TASK INSTRUCTIONS:
After finding the line containing "(R105, R110). -/" below, please output that line and each following one through the line containing "is being assembled", exactly as written.

DATA PROVIDED:
-- ==== Sys2Proof/Config.lean ====
section
/-! DEFINITION. What is fixed for the machine: the limits the spec states as constants, REFCLK,
and the one free value the spec leaves open. -/

namespace Sys2Proof.Config

/-- Unsent notices a transmit side holds at most (R160). -/
abbrev noticeLimit : Nat := 8

/-- Readings a channel's queue holds at most (R70, R128). -/
abbrev readingLimit : Nat := 16

/-- Entries the audio FIFO holds at most (R98). -/
abbrev fifoLimit : Nat := 64

/-- Samples a revolution buffer holds at most (R105, R110). -/
abbrev bufferLimit : Nat := 4096

/-- The tachometer watchdog's time, ms (R97). -/
abbrev watchdogMs : Nat := 2000

/-- The end-reading timer's time, ms (R136). -/
abbrev endReadingMs : Nat := 2000

/-- Bytes a frame's payload holds at most (R158). -/
abbrev payloadLimit : Nat := 64

/-- Reopens of one stage at most (R23). -/
abbrev reopenLimit : Nat := 3

/-- Reasons a holds list holds at most (R4). -/
abbrev holdLimit : Nat := 4

/-- REFCLK in hertz (00, table 2). -/
abbrev refclkHz : Nat := 24576000

/-- FREE VALUE (entry 7). Whether a byte A5h that arrives WITH NO STOP BIT while no frame is being assembled
begins a frame, which its own missing stop bit then discards with the garbled flag set, or is passed over.
R159 does not say; nothing may rest on which it is. -/
opaque unframedStartGarbles : Bool

end Sys2Proof.Config
end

YOUR RESPONSE:
/-- Samples a revolution buffer holds at most (R105, R110). -/
abbrev bufferLimit : Nat := 4096

/-- The tachometer watchdog's time, ms (R97). -/
abbrev watchdogMs : Nat := 2000

/-- The end-reading timer's time, ms (R136). -/
abbrev endReadingMs : Nat := 2000

/-- Bytes a frame's payload holds at most (R158). -/
abbrev payloadLimit : Nat := 64

/-- Reopens of one stage at most (R23). -/
abbrev reopenLimit : Nat := 3

/-- Reasons a holds list holds at most (R4). -/
abbrev holdLimit : Nat := 4

/-- REFCLK in hertz (00, table 2). -/
abbrev refclkHz : Nat := 24576000

/-- FREE VALUE (entry 7). Whether a byte A5h that arrives WITH NO STOP BIT while no frame is being assembled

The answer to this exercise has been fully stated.